### [Prompt]
Records follow. Pull out every line that contains "calRings".

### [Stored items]
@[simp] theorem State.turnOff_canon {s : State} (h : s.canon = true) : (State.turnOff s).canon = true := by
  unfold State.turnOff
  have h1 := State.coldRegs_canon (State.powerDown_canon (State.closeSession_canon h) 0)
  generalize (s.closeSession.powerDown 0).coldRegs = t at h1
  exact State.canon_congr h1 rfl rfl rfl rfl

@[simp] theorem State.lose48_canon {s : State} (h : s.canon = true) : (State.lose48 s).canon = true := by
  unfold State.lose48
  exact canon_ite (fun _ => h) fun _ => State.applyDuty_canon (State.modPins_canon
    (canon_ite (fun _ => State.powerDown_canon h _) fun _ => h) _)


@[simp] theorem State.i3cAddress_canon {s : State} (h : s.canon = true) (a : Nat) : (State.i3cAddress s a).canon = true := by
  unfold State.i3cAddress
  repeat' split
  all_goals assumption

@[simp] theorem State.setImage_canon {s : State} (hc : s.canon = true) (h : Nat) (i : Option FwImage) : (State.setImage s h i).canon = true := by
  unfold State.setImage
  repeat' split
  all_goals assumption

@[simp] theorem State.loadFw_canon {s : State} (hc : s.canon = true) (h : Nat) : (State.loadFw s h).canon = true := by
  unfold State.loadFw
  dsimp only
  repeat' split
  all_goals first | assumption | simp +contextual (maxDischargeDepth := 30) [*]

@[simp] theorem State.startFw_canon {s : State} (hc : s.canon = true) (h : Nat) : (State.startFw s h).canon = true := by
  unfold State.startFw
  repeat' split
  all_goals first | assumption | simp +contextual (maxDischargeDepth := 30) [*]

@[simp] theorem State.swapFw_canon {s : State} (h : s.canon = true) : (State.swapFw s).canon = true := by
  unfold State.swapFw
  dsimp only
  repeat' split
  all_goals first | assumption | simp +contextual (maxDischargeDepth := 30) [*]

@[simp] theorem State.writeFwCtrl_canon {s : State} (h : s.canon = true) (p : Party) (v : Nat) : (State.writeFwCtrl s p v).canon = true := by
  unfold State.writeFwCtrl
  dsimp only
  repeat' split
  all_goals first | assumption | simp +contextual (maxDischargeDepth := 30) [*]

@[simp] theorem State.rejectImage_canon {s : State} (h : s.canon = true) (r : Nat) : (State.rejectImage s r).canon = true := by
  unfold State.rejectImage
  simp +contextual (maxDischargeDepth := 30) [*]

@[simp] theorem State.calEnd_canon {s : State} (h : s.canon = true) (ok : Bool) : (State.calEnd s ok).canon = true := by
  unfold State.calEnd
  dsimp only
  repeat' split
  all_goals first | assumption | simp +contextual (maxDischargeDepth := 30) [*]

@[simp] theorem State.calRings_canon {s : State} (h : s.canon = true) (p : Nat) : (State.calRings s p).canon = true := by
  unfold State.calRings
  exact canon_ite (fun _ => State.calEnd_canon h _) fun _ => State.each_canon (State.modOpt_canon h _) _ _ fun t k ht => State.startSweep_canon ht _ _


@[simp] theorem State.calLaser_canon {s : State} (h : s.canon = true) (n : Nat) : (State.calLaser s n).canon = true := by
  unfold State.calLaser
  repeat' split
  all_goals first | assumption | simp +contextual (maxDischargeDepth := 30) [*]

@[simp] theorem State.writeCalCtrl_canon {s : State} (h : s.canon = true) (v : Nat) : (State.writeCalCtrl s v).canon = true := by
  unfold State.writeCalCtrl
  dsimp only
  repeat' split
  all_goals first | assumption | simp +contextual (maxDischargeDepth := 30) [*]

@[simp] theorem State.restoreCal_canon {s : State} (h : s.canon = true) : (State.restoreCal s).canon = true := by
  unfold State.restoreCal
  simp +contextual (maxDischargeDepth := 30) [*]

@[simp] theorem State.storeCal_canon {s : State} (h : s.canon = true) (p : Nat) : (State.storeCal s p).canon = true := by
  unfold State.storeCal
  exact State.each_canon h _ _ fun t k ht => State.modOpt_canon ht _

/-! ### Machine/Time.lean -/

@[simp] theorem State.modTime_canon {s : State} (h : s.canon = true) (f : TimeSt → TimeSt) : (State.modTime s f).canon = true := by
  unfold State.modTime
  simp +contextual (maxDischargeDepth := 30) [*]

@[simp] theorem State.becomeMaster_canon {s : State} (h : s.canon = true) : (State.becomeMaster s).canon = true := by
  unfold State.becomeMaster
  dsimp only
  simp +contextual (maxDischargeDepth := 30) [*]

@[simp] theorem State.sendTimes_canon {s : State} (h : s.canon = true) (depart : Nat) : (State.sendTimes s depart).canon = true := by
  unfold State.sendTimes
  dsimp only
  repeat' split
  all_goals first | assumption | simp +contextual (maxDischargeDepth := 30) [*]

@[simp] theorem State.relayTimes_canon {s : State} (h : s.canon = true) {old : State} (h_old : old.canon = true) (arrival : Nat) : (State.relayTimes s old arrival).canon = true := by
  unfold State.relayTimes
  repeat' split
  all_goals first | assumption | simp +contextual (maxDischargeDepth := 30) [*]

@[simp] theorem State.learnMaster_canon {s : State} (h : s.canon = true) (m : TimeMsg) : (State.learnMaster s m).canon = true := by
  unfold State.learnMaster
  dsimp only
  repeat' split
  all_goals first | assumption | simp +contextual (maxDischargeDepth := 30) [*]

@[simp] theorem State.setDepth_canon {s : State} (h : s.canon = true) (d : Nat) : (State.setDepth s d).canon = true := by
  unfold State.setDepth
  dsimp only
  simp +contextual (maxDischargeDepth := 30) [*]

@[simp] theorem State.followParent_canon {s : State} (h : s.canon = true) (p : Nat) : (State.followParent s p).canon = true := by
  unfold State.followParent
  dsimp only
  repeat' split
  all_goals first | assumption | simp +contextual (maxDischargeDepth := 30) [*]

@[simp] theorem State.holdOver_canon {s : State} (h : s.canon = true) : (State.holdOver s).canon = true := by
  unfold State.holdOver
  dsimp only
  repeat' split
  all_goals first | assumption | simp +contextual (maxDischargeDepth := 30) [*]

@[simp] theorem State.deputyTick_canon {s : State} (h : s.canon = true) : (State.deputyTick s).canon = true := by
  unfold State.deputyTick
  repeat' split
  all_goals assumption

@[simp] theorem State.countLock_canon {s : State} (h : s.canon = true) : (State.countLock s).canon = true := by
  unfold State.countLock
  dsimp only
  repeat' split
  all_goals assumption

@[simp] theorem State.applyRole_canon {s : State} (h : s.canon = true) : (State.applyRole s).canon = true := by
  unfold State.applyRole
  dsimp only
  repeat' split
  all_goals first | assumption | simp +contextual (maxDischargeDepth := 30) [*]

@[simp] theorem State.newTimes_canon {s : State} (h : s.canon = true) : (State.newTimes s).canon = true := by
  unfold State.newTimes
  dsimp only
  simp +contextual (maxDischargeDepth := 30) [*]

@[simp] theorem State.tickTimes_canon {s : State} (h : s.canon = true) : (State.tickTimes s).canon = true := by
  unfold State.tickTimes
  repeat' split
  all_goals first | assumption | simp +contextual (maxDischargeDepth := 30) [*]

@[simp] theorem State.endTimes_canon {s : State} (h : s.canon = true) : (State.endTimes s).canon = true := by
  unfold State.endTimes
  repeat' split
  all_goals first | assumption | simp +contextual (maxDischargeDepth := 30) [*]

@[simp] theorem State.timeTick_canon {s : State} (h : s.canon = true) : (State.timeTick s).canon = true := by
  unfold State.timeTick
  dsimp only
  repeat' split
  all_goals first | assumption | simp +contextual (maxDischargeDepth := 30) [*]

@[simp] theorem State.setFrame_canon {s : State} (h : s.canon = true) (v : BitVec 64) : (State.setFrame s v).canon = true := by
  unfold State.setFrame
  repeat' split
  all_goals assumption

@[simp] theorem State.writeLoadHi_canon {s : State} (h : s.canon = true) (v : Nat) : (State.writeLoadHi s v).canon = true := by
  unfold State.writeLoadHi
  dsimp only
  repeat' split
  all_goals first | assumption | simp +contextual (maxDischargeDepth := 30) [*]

### [Answer to this task]
@[simp] theorem State.calRings_canon {s : State} (h : s.canon = true) (p : Nat) : (State.calRings s p).canon = true := by
  unfold State.calRings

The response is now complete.